Operator 1.28.1, FDB 7.1.43
We had an issue where a large number of excludes caused FDB to do critical recruitment of storage
roles on log machines, causing the log disks to quickly fill up and the cluster to stop working.
In order to get out of this we
- Turned off the operator
- Included all storage machines
- Excluded log machines
- Moved coordinators out of log machines
- Included log machines when the storage role was removed by exclusion
This brought the cluster back to life.
In order allow the operator to run again, we re-excluded all machines that were marked for removal by the operator, but in smaller batches, so it did not trigger critical recruiting.

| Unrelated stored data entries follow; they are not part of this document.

-- ==== Sys2Proof/Machine/Resize.lean ====
section
/-!
DEFINITION. Resizing a running partition (R384 to R388): the checks, the steps, the migration of granules, and the blocks that a leaving slice
gives up (R281, R288, R387).
-/
namespace Sys2Proof.Machine

/-! ### The command (R384) -/

/-- The slice list after a change. -/
def newList (l : List Nat) (slice : Nat) (add : Bool) : List Nat :=
  (upto 16).filter fun k => if k == slice then add else l.contains k
/-- The STATUS with which RESIZE is refused; 0 accepts. -/
def State.resizeStatus (s : State) (pid slice : Nat) (add : Bool) (drain gused : Nat) (map : Option (List Nat)) : Nat :=
  if s.devBusy || !(s.jobsOf pid).isEmpty then 2
  else match tget s.parts pid with
    | none => 3
    | some p =>
      let l := newList p.slices slice add
      if p.st != .running then 3
      else if add && (s.fwOf slice).excl then 5
      else if !isRect l then 6
      else if (add && !s.freeSlice slice) || (!add && !p.slices.contains slice) || gused > l.length * vgran || map.any (fun m => !mapOk l m) || drain > 10000 then 1
      else 0
/-- `RESIZE`: accepted, it posts RESIZE_NOTICE; a removal waits for HARTS_DOWN, unless that has come. -/
def execResize (c : Cmd) (pid slice : Nat) (add : Bool) (drain gused : Nat) (map : Option (List Nat)) (s : State) : Host.Outcome State Fault Refusal :=
  event s (s.portCmd c fun s =>
    let st := s.resizeStatus pid slice add drain gused map
    if st != 0 then some (s.reply c st)
    else match tget s.parts pid with
      | none => none
      | some p =>
        let ready := add || p.down.contains slice
        let r : Resize := { add := add, slice := slice, drain := drain, gused := gused, map := map.getD (defaultMap (newList p.slices slice add)), cmd := c,
                            step := if ready then 1 else 0, since := s.now }
        some ((s.modPart pid fun p => { p with st := .resizing, resize := some r, quiet := ready }).postEvent pid .resizeNotice slice 0))
/-- The harts of a slice are down, and step 1 of its removal begins. -/
def State.hartsOff (s : State) (pid slice : Nat) : State :=
  (s.stopHarts [slice]).modPart pid fun p =>
    let go := p.resize.any fun r => r.step == 0 && r.slice == slice
    { p with down := slice :: p.down.filter (· != slice), quiet := p.quiet || go, resize := p.resize.map fun r => if go then { r with step := 1 } else r }
/-- `HARTS_DOWN`. -/
def execHartsDown (c : Cmd) (slice : Nat) (s : State) : Host.Outcome State Fault Refusal :=
  event s (s.partCmd c fun pid p s => some (if p.slices.contains slice then (s.hartsOff pid slice).reply c 0 else s.reply c 1))
/-- `HARTS_DOWN_TIMEOUT`: after 100 ms. -/
def execHartsDownTimeout (pid : Nat) (s : State) : Host.Outcome State Fault Refusal :=
  event s (match (tget s.parts pid).bind Part.resize with
    | none => none
    | some r => if r.step != 0 || s.now < r.since + 100000000 then none else some (s.hartsOff pid r.slice))

/-! ### Steps 1 and 2 -/

/-- A slice that stays is in reset: the resize pauses (R388). -/
def State.paused (s : State) (p : Part) (r : Resize) : Bool :=
  p.slices.any fun k => (s.slice k).inReset && !(!r.add && r.slice == k && decide (2 ≤ r.step))
/-- Every head has let its packet go, on every slice (step 1). With the lead leaving, what it holds the notices of is complete (R288). -/
def State.headsQuiet (s : State) (pid : Nat) (p : Part) (r : Resize) : Bool :=
  let lead := s.leader pid
  ((s.queuesOf pid).all fun e => p.slices.all fun k => (s.headOf k e.1).pkt.isNone && (s.headOf k e.1).n == (s.headOf lead e.1).n) &&
  (r.add || r.slice != lead || !(s.launches.any fun e => e.2.pid == pid && e.2.ordering))
/-- Whether a block's work is on a core. -/
def ResSt.onCore : ResSt → Bool
  | .resident => true
  | .stopping => true
  | .saving => true
  | .moving => true
  | .restoring => true
  | _ => false
/-- Step 2 is over: no remote operation of the leaving slice is in progress, no load of a saved block is due, and no block is on its cores. -/
def State.drained (s : State) (r : Resize) : Bool :=
  r.add || !(s.blocks.any fun e => e.2.slice == r.slice && (e.2.res.onCore || s.awaits e.1)) && !(s.rops.any fun e => e.2.slice == r.slice && s.ropBusy e.2)
/-- `DRAIN_EXPIRY`: after DRAIN µs the resident blocks of the leaving slice are swapped out in full, one at a time on each tile (R315), each once its
remote operations have completed or failed (R363). -/
def execDrainExpiry (pid : Nat) (s : State) : Host.Outcome State Fault Refusal :=
  event s (match (tget s.parts pid).bind Part.resize with
    | none => none
    | some r =>
      let here (s : State) (e : Nat × Block) : Bool :=
        e.2.slice == r.slice && e.2.res == .resident && !s.tileMoving e.2.slice e.2.core && !(s.rops.any fun o => o.2.b == e.1)
      if r.add || r.step != 2 || s.now < r.since + r.drain * 1000 || !(s.blocks.any (here s)) then none
      else some (s.blocks.foldl (fun t e => if here t e then t.modBlock e.1 fun b => { b with res := .stopping, swap := true } else t) s))

/-! ### Step 3: migration (R386) -/

/-- Home and SLA of a granule under a map. -/
def granAt (map : List Nat) (g : Nat) : Option (Nat × Nat) := homeOf map (g * 2 ^ 21)
/-- The granules in use whose place differs. -/
def migrants (old new : List Nat) (gused : Nat) : List Nat :=
  (upto gused).filter fun g => (granAt new g).isSome && (granAt old g).isSome && granAt new g != granAt old g
/-- Whether a granule's destination is free: none that is still to be copied stands there. -/
def Resize.free (r : Resize) (old : List Nat) (g : Nat) : Bool := !(r.moves.any fun m => m != g && granAt old m == granAt r.map g)
/-- The next copy: the highest of those whose destination is free, the staged granule among them; else the highest of the cycles goes to the
staging granule. -/
def Resize.pick (r : Resize) (old : List Nat) : Option (Nat × Bool) :=
  let ok := (r.moves ++ r.staged.toList).filter (r.free old)
  match ok with
  | [] => if r.moves.isEmpty then none else some (r.moves.foldl max 0, true)
  | _ => some (ok.foldl max 0, false)
/-- Copy 2 MiB from one stack address to another with codes, poison and keys; the lines of the old place leave the slice cache. -/
def State.moveGran (s : State) (src dst : Nat × Nat) : State :=
  let a := cell src.1 src.2 / 128
  let d := cell dst.1 dst.2 / 128
  let s := (upto 16384).foldl (fun s i => if cget 0 s.errs (a + i) == 0 then s else (s.checkLine (a + i)).1) s
  let from' (k : Nat) : Bool := decide (a ≤ k) && decide (k < a + 16384)
  let s0 := s.zeroLines fun l => decide (d ≤ l) && decide (l < d + 16384)
  { s0 with
    mem := (s.mem.filter fun e => from' (e.1 / 128)).foldl (fun m e => cset 0 m (e.1 - a * 128 + d * 128) e.2) s0.mem
    poison := (s.poison.filter fun e => from' e.1).foldl (fun m e => cset false m (e.1 - a + d) e.2) s0.poison
    lineKey := (s.lineKey.filter fun e => from' e.1).foldl (fun m e => cset 0 m (e.1 - a + d) e.2) s0.lineKey
    slices := tmod s0.slices src.1 fun x => { x with scache := x.scache.filter fun y => !(y.near.isNone && from' y.line) } }
/-- The lines of a place are poisoned. -/
def State.poisonGran (s : State) (p : Nat × Nat) : State :=
  { s with poison := (upto 16384).foldl (fun m i => cset false m (cell p.1 p.2 / 128 + i) true) s.poison }
/-- Where a granule stands before its copy: its old place, or the staging granule of its destination's slice. -/
def Resize.source (r : Resize) (old : List Nat) (g : Nat) : Nat × Nat :=
  let dst := (granAt r.map g).getD (0, 0)
  if r.staged == some g then (dst.1, vgran * 2 ^ 21) else (granAt old g).getD (0, 0)
/-- Begin the next copy: its granule is mid-migration. -/
def State.nextCopy (s : State) (pid : Nat) (old : List Nat) (r : Resize) : State :=
  let n := r.pick old
  let s := s.modPart pid fun p => { p with resize := some { r with copying := n } }
  match n with
  | some (g, _) => if s.migrating.contains (pid, g) then s else { s with migrating := (pid, g) :: s.migrating }
  | none => s
/-- `GRANULE_MIGRATION_COMPLETE`: the copy in progress ends and the next begins. A granule that a reset of the leaving slice has lost arrives
poisoned (R388). -/
def execGranuleMigrationComplete (pid : Nat) (s : State) : Host.Outcome State Fault Refusal :=
  event s (match tget s.parts pid with
    | none => none
    | some p => match p.resize with
      | none => none
      | some r => match r.copying with
        | none => none
        | some (g, stage) =>
          if r.step != 3 || s.paused p r then none
          else
            let src := r.source p.map g
            let dst := (granAt r.map g).getD (0, 0)
            let to' := if stage then (dst.1, vgran * 2 ^ 21) else dst
            let s := s.moveGran src to'
            let s := if r.lost && src.1 == r.slice then s.poisonGran to' else s
            let r' : Resize := { r with moves := r.moves.filter (· != g), staged := if stage then some g else if r.staged == some g then none else r.staged,
                                        copying := none }
            some (s.nextCopy pid p.map r'))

When exclusion was finished we deleted the PVCs, pods and services of the storage machines that were going away. This turned out to be a mistake.
When the operator came back, it recreated all pvcs, pods and services. This was arguably correct, since they were not marked as fully excluded in the CRD status (though a bit unnecessary when the PVCs are gone anyway).
All these process groups now had two IP addresses, the old and the new one. When running excludes, the operator seems to have used the old IP, and have gotten a response from FDB that this machine is not longer part of the cluster. At the same time the process with the new IP was still included in the cluster, and was receiving shards of data.
Then the operator started removing process groups, and we had dips in replication level, as the machines were removed even though had a storage process containing data.
This is probably a strange corner case, but I would assume it a would be a safe extension to the operator to verify exclusion for all addresses, in the case where a process group has multiple.